[Start of Attachment]

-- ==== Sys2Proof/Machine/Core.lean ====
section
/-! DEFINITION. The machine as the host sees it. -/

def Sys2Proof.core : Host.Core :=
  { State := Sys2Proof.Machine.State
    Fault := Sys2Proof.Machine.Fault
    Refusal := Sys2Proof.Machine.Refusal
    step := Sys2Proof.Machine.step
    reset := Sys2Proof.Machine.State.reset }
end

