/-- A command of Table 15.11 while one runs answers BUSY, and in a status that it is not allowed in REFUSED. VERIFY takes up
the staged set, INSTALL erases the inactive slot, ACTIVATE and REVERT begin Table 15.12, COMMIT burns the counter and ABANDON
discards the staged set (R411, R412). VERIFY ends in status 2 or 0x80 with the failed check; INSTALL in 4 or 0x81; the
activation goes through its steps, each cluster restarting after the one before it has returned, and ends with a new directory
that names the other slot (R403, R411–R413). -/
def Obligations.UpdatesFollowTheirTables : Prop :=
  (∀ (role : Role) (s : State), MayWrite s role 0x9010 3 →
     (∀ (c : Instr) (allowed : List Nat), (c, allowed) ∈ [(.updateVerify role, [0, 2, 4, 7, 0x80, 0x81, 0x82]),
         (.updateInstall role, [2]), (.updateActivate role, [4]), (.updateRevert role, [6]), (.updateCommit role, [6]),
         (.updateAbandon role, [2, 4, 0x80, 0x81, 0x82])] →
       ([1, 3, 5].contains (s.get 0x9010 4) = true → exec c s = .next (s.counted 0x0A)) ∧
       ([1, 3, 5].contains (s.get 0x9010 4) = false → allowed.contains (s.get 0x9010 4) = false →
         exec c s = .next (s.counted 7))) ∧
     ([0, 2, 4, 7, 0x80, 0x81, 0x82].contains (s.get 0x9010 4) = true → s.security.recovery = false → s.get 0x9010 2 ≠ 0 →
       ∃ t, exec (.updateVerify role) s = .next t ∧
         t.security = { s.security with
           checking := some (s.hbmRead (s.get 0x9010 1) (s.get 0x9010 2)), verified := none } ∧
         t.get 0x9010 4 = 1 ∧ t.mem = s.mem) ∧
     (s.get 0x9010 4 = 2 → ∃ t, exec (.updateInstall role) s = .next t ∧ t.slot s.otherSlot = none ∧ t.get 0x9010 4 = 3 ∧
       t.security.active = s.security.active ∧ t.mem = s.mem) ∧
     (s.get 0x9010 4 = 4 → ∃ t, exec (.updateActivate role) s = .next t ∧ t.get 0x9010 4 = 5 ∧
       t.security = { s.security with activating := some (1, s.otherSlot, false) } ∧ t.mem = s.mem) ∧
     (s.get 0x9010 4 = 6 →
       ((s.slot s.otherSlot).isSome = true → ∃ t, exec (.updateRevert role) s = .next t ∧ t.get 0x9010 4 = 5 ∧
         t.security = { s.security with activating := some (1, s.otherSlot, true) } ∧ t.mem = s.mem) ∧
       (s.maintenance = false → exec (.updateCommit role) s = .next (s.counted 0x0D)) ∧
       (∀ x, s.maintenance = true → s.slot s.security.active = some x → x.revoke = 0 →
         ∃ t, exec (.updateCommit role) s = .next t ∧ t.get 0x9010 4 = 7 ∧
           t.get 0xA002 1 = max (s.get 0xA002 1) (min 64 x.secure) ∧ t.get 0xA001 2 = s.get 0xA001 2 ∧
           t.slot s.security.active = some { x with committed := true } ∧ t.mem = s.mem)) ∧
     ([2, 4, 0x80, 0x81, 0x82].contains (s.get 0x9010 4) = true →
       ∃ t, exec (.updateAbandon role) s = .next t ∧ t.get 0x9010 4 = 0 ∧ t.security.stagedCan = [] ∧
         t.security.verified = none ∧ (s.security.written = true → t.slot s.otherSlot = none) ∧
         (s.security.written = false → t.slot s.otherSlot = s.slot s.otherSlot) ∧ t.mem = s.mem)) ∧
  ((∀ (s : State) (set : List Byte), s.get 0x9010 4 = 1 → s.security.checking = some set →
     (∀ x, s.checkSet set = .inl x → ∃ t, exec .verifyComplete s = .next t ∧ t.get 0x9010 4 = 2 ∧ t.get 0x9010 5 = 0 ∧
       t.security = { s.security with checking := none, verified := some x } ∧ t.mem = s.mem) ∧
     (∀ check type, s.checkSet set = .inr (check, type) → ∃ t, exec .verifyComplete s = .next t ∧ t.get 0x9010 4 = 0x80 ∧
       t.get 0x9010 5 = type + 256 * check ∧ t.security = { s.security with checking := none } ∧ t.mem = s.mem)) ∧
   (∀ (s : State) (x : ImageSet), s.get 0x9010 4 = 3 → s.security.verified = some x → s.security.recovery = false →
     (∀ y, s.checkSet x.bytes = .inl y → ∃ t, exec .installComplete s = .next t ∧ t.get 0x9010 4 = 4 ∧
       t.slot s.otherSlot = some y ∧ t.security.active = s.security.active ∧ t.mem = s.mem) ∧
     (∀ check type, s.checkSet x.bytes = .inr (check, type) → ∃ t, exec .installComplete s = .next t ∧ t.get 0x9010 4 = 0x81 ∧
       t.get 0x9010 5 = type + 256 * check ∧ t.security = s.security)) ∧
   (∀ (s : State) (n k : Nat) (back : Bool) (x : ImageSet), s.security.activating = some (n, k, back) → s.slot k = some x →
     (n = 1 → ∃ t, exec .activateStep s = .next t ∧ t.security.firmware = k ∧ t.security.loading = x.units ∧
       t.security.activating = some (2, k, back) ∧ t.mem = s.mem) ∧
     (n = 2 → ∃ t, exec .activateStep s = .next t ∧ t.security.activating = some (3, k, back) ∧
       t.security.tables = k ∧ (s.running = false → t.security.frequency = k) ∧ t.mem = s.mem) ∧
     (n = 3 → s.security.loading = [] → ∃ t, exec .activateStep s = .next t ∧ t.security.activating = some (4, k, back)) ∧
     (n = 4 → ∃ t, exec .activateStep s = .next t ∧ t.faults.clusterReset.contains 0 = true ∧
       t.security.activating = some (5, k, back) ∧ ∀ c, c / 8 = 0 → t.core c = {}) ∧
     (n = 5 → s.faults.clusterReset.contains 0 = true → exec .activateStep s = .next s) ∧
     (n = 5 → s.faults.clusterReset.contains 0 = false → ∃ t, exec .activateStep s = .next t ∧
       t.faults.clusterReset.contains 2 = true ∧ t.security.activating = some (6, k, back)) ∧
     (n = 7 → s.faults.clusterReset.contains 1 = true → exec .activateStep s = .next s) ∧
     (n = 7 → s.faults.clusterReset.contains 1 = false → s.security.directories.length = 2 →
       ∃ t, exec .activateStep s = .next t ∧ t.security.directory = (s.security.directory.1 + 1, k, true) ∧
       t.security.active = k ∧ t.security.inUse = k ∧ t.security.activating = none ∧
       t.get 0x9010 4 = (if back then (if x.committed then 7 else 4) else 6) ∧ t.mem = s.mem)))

[End of Attachment]
[Start of Attachment]

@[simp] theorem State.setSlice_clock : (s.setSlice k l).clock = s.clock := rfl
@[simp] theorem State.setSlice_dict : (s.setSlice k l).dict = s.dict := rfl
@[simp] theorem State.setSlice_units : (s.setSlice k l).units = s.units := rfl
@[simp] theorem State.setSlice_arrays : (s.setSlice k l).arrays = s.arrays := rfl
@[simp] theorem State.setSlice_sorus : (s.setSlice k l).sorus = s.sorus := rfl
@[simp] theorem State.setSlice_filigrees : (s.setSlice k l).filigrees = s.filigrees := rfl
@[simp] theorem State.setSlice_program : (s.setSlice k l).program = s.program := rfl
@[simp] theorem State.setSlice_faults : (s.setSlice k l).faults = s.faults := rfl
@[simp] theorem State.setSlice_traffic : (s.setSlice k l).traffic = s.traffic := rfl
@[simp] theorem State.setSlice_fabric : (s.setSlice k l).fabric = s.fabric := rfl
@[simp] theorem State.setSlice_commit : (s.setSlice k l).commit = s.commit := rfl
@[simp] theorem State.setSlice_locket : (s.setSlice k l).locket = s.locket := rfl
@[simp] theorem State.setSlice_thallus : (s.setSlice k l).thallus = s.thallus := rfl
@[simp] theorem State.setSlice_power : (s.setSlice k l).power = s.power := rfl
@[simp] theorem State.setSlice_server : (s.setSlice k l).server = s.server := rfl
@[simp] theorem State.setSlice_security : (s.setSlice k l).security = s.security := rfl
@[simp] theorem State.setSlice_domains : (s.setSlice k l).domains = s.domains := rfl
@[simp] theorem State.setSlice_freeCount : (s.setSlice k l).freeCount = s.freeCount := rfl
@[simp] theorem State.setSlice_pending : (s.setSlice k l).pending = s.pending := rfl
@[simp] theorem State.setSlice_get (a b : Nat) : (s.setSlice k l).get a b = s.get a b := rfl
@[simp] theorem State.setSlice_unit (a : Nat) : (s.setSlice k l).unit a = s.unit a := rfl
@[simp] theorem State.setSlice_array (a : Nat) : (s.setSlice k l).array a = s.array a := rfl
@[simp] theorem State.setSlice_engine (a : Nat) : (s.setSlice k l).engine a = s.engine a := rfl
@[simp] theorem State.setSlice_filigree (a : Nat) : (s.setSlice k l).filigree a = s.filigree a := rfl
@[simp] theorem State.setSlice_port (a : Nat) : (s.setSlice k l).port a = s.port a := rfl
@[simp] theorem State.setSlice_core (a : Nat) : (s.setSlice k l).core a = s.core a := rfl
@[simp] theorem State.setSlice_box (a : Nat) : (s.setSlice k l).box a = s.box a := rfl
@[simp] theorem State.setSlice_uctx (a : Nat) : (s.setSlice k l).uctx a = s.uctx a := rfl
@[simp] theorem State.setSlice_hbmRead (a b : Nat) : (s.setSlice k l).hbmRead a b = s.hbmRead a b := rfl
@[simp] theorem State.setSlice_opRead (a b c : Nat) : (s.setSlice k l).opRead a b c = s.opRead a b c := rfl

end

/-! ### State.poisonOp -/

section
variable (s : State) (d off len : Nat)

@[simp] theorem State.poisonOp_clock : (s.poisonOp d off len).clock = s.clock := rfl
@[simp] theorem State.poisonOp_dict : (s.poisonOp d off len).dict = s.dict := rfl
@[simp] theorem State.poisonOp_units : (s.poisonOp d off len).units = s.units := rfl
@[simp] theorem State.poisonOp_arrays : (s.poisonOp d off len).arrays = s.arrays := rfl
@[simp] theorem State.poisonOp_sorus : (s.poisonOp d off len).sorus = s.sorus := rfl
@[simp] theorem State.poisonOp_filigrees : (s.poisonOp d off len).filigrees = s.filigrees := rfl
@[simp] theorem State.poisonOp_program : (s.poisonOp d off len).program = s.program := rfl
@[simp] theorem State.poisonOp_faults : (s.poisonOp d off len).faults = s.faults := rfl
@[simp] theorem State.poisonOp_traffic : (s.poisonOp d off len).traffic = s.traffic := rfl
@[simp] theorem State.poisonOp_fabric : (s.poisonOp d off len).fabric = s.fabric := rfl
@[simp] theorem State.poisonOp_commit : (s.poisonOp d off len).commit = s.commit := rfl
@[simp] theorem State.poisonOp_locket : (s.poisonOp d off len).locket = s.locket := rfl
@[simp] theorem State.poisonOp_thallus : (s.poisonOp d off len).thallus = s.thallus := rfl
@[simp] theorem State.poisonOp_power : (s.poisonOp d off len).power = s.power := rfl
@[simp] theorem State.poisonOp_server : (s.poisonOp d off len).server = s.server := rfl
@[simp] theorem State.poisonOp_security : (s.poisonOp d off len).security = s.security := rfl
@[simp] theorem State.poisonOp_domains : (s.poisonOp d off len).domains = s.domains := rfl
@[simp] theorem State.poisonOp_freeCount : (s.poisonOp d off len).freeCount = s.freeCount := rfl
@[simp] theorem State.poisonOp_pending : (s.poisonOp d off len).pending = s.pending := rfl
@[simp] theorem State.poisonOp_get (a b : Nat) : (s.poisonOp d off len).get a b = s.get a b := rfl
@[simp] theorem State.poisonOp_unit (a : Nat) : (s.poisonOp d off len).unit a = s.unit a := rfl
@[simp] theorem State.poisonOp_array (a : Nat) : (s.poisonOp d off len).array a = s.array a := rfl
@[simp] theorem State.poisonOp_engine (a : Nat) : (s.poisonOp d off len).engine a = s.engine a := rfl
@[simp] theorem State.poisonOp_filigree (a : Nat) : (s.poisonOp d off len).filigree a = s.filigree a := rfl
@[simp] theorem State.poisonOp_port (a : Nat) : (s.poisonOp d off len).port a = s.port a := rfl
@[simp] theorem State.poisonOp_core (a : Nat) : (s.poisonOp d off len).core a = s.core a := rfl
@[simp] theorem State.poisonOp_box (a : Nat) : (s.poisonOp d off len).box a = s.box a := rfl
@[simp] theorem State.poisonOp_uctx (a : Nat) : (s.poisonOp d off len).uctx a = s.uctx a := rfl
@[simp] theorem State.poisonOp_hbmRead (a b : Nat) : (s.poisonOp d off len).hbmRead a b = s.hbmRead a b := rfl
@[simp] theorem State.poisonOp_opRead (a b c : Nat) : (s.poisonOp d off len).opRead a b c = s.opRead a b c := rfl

[End of Attachment]
[Start of Attachment]

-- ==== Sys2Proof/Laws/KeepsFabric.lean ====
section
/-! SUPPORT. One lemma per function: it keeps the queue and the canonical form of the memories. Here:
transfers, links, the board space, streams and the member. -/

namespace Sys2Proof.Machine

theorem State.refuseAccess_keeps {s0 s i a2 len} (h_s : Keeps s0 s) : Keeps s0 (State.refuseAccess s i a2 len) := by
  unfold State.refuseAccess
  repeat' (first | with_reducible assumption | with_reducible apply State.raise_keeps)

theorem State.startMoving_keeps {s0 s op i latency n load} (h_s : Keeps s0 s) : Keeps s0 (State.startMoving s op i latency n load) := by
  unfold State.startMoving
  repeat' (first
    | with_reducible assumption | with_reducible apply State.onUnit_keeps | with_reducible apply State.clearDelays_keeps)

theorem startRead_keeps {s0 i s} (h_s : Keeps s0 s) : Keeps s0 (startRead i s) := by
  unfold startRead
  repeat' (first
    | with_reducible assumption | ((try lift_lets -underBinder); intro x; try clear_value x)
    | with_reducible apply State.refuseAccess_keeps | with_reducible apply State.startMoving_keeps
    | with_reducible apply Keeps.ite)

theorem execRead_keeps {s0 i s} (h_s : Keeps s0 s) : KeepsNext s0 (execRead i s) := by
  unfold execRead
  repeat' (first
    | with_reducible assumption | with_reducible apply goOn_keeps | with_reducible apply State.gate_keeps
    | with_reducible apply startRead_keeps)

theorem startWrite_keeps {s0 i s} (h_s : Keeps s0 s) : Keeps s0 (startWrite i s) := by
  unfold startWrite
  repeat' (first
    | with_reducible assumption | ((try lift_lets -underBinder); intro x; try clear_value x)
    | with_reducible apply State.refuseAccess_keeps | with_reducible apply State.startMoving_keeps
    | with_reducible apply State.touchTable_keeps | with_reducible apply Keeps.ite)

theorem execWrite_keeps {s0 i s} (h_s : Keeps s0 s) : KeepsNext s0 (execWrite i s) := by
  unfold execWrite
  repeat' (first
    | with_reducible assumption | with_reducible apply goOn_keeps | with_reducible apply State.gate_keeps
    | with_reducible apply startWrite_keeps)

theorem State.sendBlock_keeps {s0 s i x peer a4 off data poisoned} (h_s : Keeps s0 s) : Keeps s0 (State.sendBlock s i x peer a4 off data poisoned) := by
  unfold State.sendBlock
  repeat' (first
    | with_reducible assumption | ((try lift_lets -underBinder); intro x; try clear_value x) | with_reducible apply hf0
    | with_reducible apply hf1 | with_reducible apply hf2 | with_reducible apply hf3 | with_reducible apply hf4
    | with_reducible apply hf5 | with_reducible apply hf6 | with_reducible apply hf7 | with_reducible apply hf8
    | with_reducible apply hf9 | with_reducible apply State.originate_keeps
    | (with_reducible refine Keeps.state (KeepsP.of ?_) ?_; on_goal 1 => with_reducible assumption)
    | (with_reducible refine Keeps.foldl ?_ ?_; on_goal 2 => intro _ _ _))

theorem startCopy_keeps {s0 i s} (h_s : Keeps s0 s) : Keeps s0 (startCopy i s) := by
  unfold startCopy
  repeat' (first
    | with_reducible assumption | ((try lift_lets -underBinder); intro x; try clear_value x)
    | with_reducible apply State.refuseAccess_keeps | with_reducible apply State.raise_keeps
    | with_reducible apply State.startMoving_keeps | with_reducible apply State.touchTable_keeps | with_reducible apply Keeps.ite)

[End of Attachment]

### Task directions:
Among the preceding records, how many lines include the word "units"? Reply with the number only.

### Solution for this task:
3